My managers, therefore quite rationally did things that maximized their apparent value in the eyes of their bosses, even if it meant that the project (and, as a result) the entire organization was hurt.
The problems described are applicable to corporations and collective action in general.
The book Moral Mazes chronicles a sociological study in the 1980s, where a sociologist spent years living with the savages of corporate bureaucracy, learning their customs, behaviors, and morals. The irrelevancy of truth, the shifting of blame, the feudal relationship to those higher up, the obligation to keep knowledge from your bosses so that they could avoid responsibility, the situational ethics totally contradicting everything they otherwise profess in life - all of it there, and fully documented in the study.
Orwell and Hayek had it right. Organizations will get predictable results depending on how knowledge, power, and responsibility are aligned despite the clear global suboptimality (read abomination) of the solution to the individuals involved. Align those things wrong, and you get Big Brother and a boot stomping a human face, forever. Align them differently, and you get the modern corporation, or government bureaucracy, or or open source and maker movements.

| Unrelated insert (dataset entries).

-- ==== Sys2Proof/Machine/Float.lean ====
section
/-! DEFINITION. F36 arithmetic and its instructions (R50 - R53, R160, R161): exact values, rounded once to nearest even. -/

namespace Sys2Proof.Machine

/-- A floating-point datum: NaN with its sign, infinity, or sign, magnitude m and exponent e for m * 2^e. -/
inductive Fp where
  | nan (neg : Bool)
  | inf (neg : Bool)
  | fin (neg : Bool) (m : Nat) (e : Int)
  deriving DecidableEq, Repr

/-- Shift right by sh, to nearest, ties to even (R52). -/
def rne (m sh : Nat) : Nat :=
  let q := m / 2 ^ sh
  let r := m % 2 ^ sh
  if 2 ^ sh < 2 * r ∨ (2 ^ sh = 2 * r ∧ q % 2 = 1) then q + 1 else q

/-- Code of a format with eb exponent bits and fb fraction bits for (-1)^neg * m * 2^e, rounded to nearest even, with
overflow to infinity and underflow to subnormal or zero (R52, R53). -/
def encodeFp (eb fb : Nat) (neg : Bool) (m : Nat) (e : Int) : Nat :=
  let sgn := b2n neg * 2 ^ (eb + fb)
  if m = 0 then sgn
  else
    let bias : Int := 2 ^ (eb - 1) - 1
    let q : Int := max ((Nat.log2 m : Int) + e) (1 - bias) - fb
    let r := if q ≤ e then m * 2 ^ (e - q).toNat else rne m (q - e).toNat
    let mag := (q + fb + bias - 1).toNat * 2 ^ fb + r
    sgn + min mag ((2 ^ eb - 1) * 2 ^ fb)

/-- The datum of a code of a format (R51, R53). -/
def decodeFp (eb fb : Nat) (c : Nat) : Fp :=
  let neg := c / 2 ^ (eb + fb) % 2 = 1
  let ex := c / 2 ^ fb % 2 ^ eb
  let fr := c % 2 ^ fb
  let bias : Int := 2 ^ (eb - 1) - 1
  if ex = 2 ^ eb - 1 then (if fr = 0 then .inf neg else .nan neg)
  else if ex = 0 then .fin neg fr (1 - bias - fb)
  else .fin neg (2 ^ fb + fr) (ex - bias - fb)

/-- The datum of an F36 word. -/
def ofF36 (w : Word) : Fp := decodeFp 9 26 w.toNat

/-- The canonical NaN with a sign (R52). -/
def f36Nan (neg : Bool) : Word := wd (b2n neg * 2 ^ 35 + 0x7FE000000)

/-- The F36 word of a datum, rounded (R52). -/
def toF36 : Fp → Word
  | .nan neg => f36Nan neg
  | .inf neg => wd (b2n neg * 2 ^ 35 + 0x7FC000000)
  | .fin neg m e => wd (encodeFp 9 26 neg m e)

/-- A code of another format: NaN keeps its sign and has only the top fraction bit set (R53). -/
def toFp (eb fb : Nat) : Fp → Nat
  | .nan neg => b2n neg * 2 ^ (eb + fb) + (2 ^ eb - 1) * 2 ^ fb + 2 ^ (fb - 1)
  | .inf neg => b2n neg * 2 ^ (eb + fb) + (2 ^ eb - 1) * 2 ^ fb
  | .fin neg m e => encodeFp eb fb neg m e

/-- The other sign. -/
def Fp.neg : Fp → Fp
  | .nan n => .nan n
  | .inf n => .inf !n
  | .fin n m e => .fin (!n) m e

/-- Signed magnitude. -/
def sgnI (neg : Bool) (m : Nat) : Int := if neg then -(m : Int) else m

/-- The exact sum (R52): an exact zero sum is +0 except for two negative zeros. -/
def fpAdd : Fp → Fp → Fp
  | .nan a, _ => .nan a
  | _, .nan b => .nan b
  | .inf a, .inf b => if a = b then .inf a else .nan false
  | .inf a, _ => .inf a
  | _, .inf b => .inf b
  | .fin na ma ea, .fin nb mb eb =>
    let e := min ea eb
    let x := sgnI na ma * 2 ^ (ea - e).toNat + sgnI nb mb * 2 ^ (eb - e).toNat
    if x = 0 then .fin (na && nb) 0 e else .fin (decide (x < 0)) x.natAbs e

/-- The exact product (R52). -/
def fpMul : Fp → Fp → Fp
  | .nan a, _ => .nan a
  | _, .nan b => .nan b
  | .inf a, .inf b => .inf (a != b)
  | .inf a, .fin nb mb _ => if mb = 0 then .nan false else .inf (a != nb)
  | .fin na ma _, .inf b => if ma = 0 then .nan false else .inf (na != b)
  | .fin na ma ea, .fin nb mb eb => .fin (na != nb) (ma * mb) (ea + eb)

/-- The quotient to 80 bits and a sticky bit, enough to round exactly (R52). -/
def fpDiv : Fp → Fp → Fp
  | .nan a, _ => .nan a
  | _, .nan b => .nan b
  | .inf _, .inf _ => .nan false
  | .inf a, .fin nb _ _ => .inf (a != nb)
  | .fin na _ _, .inf b => .fin (na != b) 0 0
  | .fin na ma ea, .fin nb mb eb =>
    if mb = 0 then (if ma = 0 then .nan false else .inf (na != nb))
    else
      let n := ma * 2 ^ 80
      .fin (na != nb) (2 * (n / mb) + b2n (n % mb != 0)) (ea - eb - 81)

/-- Integer square root by bits, from bit i down. -/
def isqrt : Nat → Nat → Nat → Nat
  | 0, _, r => r
  | i + 1, n, r => if (r + 2 ^ i) * (r + 2 ^ i) ≤ n then isqrt i n (r + 2 ^ i) else isqrt i n r

/-- The square root to 50 bits and a sticky bit (R52, R160). -/
def fpSqrt : Fp → Fp
  | .nan a => .nan a
  | .inf a => if a then .nan false else .inf false
  | .fin neg m e =>
    if m = 0 then .fin neg 0 e
    else if neg then .nan false
    else
      let odd := e % 2 != 0
      let n := (if odd then 2 * m else m) * 2 ^ 100
      let e := (if odd then e - 1 else e) - 100
      let r := isqrt 70 n 0
      .fin false (2 * r + b2n (r * r != n)) (e / 2 - 1)

/-- Flags of an F36 result (R160): Z for either zero, N the sign, V for a NaN. -/
def fpFlags (r : Word) : FlagSet :=
  { z := some (fld r 34 0 = 0), n := some (bit r 35), v := some (decide (0x7FC000000 < fld r 34 0)) }

/-- A two-operand F36 instruction. -/
def fpOp (op : Nat) (g : Fp → Fp → Fp) (c : CoreId) (f : RF) (s : State) : Host.Outcome State Fault Refusal :=
  runInstr c (encR op f) (f.fn != 0) (fun k s =>
    let r := toF36 (g (ofF36 (s.g k f.a.toNat)) (ofF36 (s.g k f.b.toNat)))
    putRes s k f.d.toNat r (fpFlags r)) s

/-- FADD (R160). -/
def execFadd (c : CoreId) (f : RF) (s : State) : Host.Outcome State Fault Refusal := fpOp 0x48 fpAdd c f s

/-- FSUB (R160): the sign of a NaN operand is kept, so only a number is negated. -/
def execFsub (c : CoreId) (f : RF) (s : State) : Host.Outcome State Fault Refusal :=
  fpOp 0x49 (fun a b => fpAdd a b.neg) c f s

/-- FMUL (R160). -/
def execFmul (c : CoreId) (f : RF) (s : State) : Host.Outcome State Fault Refusal := fpOp 0x4A fpMul c f s

/-- FDIV (R160). -/
def execFdiv (c : CoreId) (f : RF) (s : State) : Host.Outcome State Fault Refusal := fpOp 0x4B fpDiv c f s

/-- FSQRT (R160). -/
def execFsqrt (c : CoreId) (f : RF) (s : State) : Host.Outcome State Fault Refusal :=
  runInstr c (encR 0x4C f) (f.fn != 0) (fun k s =>
    let r := toF36 (fpSqrt (ofF36 (s.g k f.a.toNat)))
    putRes s k f.d.toNat r (fpFlags r)) s

/-- Magnitude of an F36 word with its sign, for comparison: +0 equals -0. -/
def f36Key (w : Word) : Int := sgnI (bit w 35) (fld w 34 0)

/-- Is an F36 word a NaN. -/
def isNan (w : Word) : Bool := decide (0x7FC000000 < fld w 34 0)

/-- Flags of FCMP (R161). -/
def fcmpFlags (a b : Word) : FlagSet :=
  if isNan a || isNan b then { z := some false, n := some false, c := some false, v := some true }
  else if f36Key a < f36Key b then { z := some false, n := some true, c := some false, v := some false }
  else if f36Key a = f36Key b then { z := some true, n := some false, c := some true, v := some false }
  else { z := some false, n := some false, c := some true, v := some false }

/-- FCMP (R161); d must be zero. -/
def execFcmp (c : CoreId) (f : RF) (s : State) : Host.Outcome State Fault Refusal :=
  runInstr c (encR 0x4D f) (f.fn != 0 || f.d != 0) (fun k s =>
    .next (s.flags k (fcmpFlags (s.g k f.a.toNat) (s.g k f.b.toNat)))) s

/-- FCVT (R53, R160): k = function[1:0]; a pair of k = 2 or 3 must be even. -/
def execFcvt (c : CoreId) (f : RF) (s : State) : Host.Outcome State Fault Refusal :=
  let m := f.fn.toNat
  runInstr c (encR 0x4E f) (m / 4 != 0 || (m = 2 && f.d.toNat % 2 = 1) || (m = 3 && f.a.toNat % 2 = 1)) (fun k s =>
    let a := s.g k f.a.toNat
    if m = 0 then .next (s.setG k f.d.toNat (wd (toFp 8 23 (ofF36 a))))
    else if m = 1 then .next (s.setG k f.d.toNat (toF36 (decodeFp 8 23 (fld a 31 0))))
    else if m = 2 then
      let x := toFp 11 52 (ofF36 a)
      .next ((s.setG k f.d.toNat (wd (x % 2 ^ 32))).setG k (f.d.toNat + 1) (wd (x / 2 ^ 32)))
    else
      let x := fld (s.g k (f.a.toNat + 1)) 31 0 * 2 ^ 32 + fld a 31 0
      .next (s.setG k f.d.toNat (toF36 (decodeFp 11 52 x)))) s

/-- The integer nearest to a datum times 2^f, ties to even, before saturation; none for a NaN. -/
def fpToInt (f : Nat) : Fp → Option Int
  | .nan _ => none
  | .inf neg => some (if neg then -(2 ^ 40) else 2 ^ 40)
  | .fin neg m e =>
    let e := e + f
    -- magnitudes beyond 2^36 saturate, so larger exponents need no exact value
    if 0 ≤ e then some (sgnI neg (if m = 0 then 0 else if 40 < e then 2 ^ 40 else m * 2 ^ e.toNat))
    else some (sgnI neg (rne m (-e).toNat))

/-- FTOI (R160): saturation or a NaN sets V and S; a NaN gives 0. -/
def execFtoi (c : CoreId) (f : RF) (s : State) : Host.Outcome State Fault Refusal :=
  runInstr c (encR 0x4F f) (f.fn.toNat / 64 != 0) (fun k s =>
    match fpToInt f.fn.toNat (ofF36 (s.g k f.a.toNat)) with
    | none => putRes s k f.d.toNat 0 { znOf 0 with v := some true, sat := true }
    | some x =>
      let r := wdI (satS36 x)
      putRes s k f.d.toNat r { znOf r with v := some (x != satS36 x), sat := x != satS36 x }) s

/-- ITOF (R160): Ga * 2^-f as F36. -/
def execItof (c : CoreId) (f : RF) (s : State) : Host.Outcome State Fault Refusal :=
  runInstr c (encR 0x50 f) (f.fn.toNat / 64 != 0) (fun k s =>
    let x := s36 (s.g k f.a.toNat)
    let r := toF36 (.fin (decide (x < 0)) x.natAbs (-(f.fn.toNat : Int)))
    putRes s k f.d.toNat r { fpFlags r with v := none }) s

end Sys2Proof.Machine
end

Why Software Projects are terrible and how not to fix them (by Drew Crawford):
In other words, it's all about signaling, isn't it? Managers will take actions that actively harm the continued progress of the project if that action makes them look "decisive" and "in charge". I've seen this on many projects I've been on, and it took me a while to realize that my managers weren't stupid or ignorant. It's just that the organization I was working in put a higher priority on process than on results. My managers, therefore quite rationally did things that maximized their apparent value in the eyes of their bosses, even if it meant that the project (and, as a result) the entire organization was hurt.
Crawford then goes on to detail why organizations with such maladaptive practices survive:
I think this is something that we as rationalists sometimes forget about. Irrationality has momentum. Humans have been thinking intuitively for thousands (hundreds of thousands, even) of years before we figured out how to think with rigorous rationality. Even if rationality had a massive advantage of intuitive thinking in everyday situations (it doesn't, as far as I can tell) it would take a very long time for rational thought to propagate through society.
So the next time you get frustrated at some bit of wanton irrationality, remind yourself, "Momentum," before you get frustrated.
EDIT: Fixed spelling as per RolfAndreassen's post.